TASK REQUIREMENTS:
In the listing below, find the line holding "let k := if" and the line holding "match r with". Write out those two lines and all lines between, exactly, and nothing more.

RECORDS TO USE:
####################

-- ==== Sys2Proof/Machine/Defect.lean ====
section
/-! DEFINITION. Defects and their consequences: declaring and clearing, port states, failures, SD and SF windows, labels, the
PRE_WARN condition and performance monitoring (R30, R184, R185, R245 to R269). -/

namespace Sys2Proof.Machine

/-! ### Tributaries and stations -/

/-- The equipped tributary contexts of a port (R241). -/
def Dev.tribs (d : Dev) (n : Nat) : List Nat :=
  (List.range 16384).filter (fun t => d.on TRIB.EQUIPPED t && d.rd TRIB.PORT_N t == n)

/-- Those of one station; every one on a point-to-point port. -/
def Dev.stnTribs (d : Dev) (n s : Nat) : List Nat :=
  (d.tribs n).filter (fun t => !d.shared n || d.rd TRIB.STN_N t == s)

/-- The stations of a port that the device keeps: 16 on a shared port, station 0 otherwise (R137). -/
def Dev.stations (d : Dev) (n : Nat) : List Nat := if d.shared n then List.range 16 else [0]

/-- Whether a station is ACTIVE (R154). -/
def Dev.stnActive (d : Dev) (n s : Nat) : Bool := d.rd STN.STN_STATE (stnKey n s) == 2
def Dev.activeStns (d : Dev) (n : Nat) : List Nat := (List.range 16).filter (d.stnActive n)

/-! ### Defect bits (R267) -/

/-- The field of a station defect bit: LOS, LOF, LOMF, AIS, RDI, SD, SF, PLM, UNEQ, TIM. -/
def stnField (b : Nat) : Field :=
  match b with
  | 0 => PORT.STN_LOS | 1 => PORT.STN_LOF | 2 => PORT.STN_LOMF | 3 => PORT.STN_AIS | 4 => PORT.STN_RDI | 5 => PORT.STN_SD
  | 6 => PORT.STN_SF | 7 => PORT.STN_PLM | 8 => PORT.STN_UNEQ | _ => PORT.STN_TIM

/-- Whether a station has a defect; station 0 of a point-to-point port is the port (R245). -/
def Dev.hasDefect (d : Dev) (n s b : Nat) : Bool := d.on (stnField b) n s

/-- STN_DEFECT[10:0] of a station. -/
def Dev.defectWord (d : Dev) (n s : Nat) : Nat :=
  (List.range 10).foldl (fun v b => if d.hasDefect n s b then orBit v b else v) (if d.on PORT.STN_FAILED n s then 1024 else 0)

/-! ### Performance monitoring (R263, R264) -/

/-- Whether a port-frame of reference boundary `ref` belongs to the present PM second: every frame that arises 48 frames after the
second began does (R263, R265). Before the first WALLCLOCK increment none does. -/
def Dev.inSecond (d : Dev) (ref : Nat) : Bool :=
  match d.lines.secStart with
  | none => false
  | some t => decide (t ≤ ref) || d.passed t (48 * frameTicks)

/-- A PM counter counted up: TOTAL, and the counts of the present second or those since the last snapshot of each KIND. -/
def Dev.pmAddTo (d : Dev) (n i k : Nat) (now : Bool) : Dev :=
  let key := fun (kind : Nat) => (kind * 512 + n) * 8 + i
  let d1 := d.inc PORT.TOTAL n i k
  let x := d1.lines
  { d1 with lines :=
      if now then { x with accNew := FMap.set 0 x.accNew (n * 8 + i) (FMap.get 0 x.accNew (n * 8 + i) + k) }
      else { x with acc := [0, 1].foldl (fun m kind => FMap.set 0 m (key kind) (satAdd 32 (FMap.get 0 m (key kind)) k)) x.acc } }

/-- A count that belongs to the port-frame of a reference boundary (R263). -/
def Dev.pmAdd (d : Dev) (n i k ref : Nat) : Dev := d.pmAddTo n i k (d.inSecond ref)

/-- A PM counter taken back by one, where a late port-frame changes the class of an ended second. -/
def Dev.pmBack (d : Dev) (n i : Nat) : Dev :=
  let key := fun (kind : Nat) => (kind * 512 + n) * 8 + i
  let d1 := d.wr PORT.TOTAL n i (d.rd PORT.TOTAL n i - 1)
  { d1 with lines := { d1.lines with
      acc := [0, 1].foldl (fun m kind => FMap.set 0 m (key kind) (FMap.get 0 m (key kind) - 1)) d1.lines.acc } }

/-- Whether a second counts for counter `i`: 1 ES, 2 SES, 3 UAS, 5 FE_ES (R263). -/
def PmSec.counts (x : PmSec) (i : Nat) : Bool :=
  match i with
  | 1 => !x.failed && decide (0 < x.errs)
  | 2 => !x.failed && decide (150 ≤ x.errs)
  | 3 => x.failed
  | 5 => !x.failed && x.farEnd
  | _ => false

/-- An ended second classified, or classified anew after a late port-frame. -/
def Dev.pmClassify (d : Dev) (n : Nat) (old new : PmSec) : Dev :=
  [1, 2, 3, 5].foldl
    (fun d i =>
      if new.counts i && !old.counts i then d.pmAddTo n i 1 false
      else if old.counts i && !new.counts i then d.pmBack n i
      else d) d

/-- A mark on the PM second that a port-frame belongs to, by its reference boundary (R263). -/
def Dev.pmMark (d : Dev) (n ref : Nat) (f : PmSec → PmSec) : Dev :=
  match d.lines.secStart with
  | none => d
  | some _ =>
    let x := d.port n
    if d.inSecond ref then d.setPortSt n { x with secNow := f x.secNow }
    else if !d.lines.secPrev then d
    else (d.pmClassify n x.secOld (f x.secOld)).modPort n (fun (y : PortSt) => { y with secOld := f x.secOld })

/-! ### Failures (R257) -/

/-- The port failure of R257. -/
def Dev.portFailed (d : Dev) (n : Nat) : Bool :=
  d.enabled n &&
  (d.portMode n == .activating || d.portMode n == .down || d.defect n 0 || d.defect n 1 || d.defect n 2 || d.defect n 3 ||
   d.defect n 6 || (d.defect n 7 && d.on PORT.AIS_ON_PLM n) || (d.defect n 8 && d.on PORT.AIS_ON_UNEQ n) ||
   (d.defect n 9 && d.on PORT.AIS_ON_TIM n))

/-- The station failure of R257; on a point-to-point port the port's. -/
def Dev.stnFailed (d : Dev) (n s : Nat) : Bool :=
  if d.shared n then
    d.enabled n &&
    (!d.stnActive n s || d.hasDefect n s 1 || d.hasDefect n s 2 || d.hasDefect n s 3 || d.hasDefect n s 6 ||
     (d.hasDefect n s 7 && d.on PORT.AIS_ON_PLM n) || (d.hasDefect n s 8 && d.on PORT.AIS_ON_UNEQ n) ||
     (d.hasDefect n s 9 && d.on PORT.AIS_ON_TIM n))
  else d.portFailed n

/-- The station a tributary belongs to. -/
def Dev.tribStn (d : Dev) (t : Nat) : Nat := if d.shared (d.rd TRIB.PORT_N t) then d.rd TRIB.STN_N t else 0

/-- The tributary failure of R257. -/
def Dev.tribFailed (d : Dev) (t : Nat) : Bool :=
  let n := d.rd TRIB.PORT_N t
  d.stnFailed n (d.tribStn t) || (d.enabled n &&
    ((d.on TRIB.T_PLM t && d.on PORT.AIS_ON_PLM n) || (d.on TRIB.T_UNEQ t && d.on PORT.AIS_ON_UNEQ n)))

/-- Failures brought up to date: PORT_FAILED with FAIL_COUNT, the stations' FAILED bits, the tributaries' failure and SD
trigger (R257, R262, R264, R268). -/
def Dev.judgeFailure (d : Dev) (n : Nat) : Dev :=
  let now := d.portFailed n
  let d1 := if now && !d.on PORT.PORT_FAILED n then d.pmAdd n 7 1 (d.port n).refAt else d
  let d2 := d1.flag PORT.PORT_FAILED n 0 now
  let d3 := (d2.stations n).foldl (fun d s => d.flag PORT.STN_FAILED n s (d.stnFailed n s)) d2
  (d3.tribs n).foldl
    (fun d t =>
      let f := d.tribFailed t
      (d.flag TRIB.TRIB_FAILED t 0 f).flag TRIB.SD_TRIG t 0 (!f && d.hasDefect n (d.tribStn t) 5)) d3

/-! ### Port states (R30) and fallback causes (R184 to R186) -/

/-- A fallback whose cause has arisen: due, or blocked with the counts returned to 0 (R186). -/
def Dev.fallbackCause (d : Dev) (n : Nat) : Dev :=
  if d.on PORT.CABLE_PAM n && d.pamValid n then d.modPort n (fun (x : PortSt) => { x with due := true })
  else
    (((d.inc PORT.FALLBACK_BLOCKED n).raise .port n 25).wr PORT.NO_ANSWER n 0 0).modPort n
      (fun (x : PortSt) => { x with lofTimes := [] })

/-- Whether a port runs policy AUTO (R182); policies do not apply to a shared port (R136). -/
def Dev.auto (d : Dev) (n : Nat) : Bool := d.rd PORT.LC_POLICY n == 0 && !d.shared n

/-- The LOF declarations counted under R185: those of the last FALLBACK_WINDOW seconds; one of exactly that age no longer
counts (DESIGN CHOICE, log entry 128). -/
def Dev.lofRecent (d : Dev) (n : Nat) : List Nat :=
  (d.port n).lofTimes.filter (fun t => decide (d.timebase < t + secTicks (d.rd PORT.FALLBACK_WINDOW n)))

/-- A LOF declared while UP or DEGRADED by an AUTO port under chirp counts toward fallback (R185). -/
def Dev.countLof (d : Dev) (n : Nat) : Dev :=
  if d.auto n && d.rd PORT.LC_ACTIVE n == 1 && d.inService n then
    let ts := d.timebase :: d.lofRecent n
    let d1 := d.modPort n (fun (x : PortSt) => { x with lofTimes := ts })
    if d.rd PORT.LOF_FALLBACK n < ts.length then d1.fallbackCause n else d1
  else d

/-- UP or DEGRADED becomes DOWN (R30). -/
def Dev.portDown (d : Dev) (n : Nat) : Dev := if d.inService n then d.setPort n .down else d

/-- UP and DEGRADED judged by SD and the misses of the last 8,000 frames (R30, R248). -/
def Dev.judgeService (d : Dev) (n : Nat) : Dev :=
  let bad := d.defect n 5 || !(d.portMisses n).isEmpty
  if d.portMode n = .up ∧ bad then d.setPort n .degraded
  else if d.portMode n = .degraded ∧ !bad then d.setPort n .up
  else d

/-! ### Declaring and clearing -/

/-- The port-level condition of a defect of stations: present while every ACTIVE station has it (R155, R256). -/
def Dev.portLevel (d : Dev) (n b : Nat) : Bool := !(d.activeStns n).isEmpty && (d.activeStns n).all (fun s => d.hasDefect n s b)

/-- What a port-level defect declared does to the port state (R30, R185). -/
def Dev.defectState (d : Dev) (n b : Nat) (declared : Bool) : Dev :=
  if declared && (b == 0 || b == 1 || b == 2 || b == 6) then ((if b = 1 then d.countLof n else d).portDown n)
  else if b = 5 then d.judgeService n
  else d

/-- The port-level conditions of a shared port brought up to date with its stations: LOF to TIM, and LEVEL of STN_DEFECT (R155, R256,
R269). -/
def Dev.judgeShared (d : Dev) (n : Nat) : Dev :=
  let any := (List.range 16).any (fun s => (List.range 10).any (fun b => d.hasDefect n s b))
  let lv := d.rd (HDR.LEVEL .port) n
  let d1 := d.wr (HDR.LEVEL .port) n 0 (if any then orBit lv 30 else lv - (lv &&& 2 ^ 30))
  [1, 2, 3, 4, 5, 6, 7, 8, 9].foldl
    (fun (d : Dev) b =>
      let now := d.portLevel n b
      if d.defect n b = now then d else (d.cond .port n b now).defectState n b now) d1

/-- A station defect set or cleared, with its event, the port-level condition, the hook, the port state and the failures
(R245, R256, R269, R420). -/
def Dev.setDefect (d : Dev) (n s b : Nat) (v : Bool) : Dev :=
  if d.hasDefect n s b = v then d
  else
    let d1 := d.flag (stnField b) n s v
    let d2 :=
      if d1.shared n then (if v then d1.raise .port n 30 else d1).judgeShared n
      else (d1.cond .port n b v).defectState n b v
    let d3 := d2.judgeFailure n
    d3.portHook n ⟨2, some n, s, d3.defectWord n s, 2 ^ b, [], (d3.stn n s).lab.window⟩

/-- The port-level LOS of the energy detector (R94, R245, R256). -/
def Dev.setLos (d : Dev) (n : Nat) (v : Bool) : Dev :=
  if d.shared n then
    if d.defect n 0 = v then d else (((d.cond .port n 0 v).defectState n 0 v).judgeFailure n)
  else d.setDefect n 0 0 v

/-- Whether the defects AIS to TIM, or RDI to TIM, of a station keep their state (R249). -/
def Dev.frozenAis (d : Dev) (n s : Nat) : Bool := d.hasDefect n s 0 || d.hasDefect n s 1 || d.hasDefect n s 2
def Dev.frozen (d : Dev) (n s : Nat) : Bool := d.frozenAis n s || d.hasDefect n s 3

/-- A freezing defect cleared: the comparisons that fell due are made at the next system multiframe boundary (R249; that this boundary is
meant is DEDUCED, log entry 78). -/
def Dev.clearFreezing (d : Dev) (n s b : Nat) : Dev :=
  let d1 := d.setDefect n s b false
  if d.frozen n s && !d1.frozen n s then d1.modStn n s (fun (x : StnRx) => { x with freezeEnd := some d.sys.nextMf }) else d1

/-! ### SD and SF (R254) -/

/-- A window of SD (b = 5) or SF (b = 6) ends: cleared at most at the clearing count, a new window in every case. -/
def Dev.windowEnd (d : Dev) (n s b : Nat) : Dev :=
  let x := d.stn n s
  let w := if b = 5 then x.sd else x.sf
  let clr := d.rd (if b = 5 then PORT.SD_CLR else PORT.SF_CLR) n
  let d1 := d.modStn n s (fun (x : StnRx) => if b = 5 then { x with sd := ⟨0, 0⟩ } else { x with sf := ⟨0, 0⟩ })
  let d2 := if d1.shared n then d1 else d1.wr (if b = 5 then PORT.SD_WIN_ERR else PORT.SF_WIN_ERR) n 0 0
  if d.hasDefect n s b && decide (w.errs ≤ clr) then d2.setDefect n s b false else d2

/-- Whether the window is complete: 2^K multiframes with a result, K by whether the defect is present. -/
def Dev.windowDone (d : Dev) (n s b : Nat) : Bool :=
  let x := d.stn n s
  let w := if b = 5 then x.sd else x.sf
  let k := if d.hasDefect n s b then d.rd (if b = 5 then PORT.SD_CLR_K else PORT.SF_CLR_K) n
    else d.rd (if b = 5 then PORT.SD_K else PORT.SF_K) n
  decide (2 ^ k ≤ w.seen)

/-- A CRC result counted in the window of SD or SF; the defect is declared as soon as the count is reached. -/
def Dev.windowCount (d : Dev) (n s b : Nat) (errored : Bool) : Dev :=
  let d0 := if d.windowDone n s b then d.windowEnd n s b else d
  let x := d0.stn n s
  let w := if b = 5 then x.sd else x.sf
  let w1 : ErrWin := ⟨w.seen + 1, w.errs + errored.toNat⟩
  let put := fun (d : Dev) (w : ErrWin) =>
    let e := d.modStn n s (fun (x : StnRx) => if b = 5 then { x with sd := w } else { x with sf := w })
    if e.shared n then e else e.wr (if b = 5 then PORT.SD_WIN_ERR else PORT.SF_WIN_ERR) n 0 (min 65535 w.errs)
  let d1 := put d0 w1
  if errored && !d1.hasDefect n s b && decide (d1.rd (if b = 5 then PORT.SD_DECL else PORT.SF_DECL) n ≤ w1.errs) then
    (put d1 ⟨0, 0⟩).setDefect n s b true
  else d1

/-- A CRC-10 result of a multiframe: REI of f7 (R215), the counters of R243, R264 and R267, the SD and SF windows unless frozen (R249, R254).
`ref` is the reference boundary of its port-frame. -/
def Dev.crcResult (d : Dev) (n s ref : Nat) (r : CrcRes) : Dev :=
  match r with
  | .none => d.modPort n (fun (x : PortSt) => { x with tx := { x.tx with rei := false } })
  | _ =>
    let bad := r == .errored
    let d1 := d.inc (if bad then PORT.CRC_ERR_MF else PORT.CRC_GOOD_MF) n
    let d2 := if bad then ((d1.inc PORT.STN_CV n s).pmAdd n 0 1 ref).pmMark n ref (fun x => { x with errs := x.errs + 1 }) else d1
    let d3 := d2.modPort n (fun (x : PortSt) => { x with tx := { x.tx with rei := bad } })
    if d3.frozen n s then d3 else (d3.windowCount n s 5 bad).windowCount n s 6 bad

####################

RESPONSE FOR THIS EXERCISE:
  let k := if d.hasDefect n s b then d.rd (if b = 5 then PORT.SD_CLR_K else PORT.SF_CLR_K) n
    else d.rd (if b = 5 then PORT.SD_K else PORT.SF_K) n
  decide (2 ^ k ≤ w.seen)

/-- A CRC result counted in the window of SD or SF; the defect is declared as soon as the count is reached. -/
def Dev.windowCount (d : Dev) (n s b : Nat) (errored : Bool) : Dev :=
  let d0 := if d.windowDone n s b then d.windowEnd n s b else d
  let x := d0.stn n s
  let w := if b = 5 then x.sd else x.sf
  let w1 : ErrWin := ⟨w.seen + 1, w.errs + errored.toNat⟩
  let put := fun (d : Dev) (w : ErrWin) =>
    let e := d.modStn n s (fun (x : StnRx) => if b = 5 then { x with sd := w } else { x with sf := w })
    if e.shared n then e else e.wr (if b = 5 then PORT.SD_WIN_ERR else PORT.SF_WIN_ERR) n 0 (min 65535 w.errs)
  let d1 := put d0 w1
  if errored && !d1.hasDefect n s b && decide (d1.rd (if b = 5 then PORT.SD_DECL else PORT.SF_DECL) n ≤ w1.errs) then
    (put d1 ⟨0, 0⟩).setDefect n s b true
  else d1

/-- A CRC-10 result of a multiframe: REI of f7 (R215), the counters of R243, R264 and R267, the SD and SF windows unless frozen (R249, R254).
`ref` is the reference boundary of its port-frame. -/
def Dev.crcResult (d : Dev) (n s ref : Nat) (r : CrcRes) : Dev :=
  match r with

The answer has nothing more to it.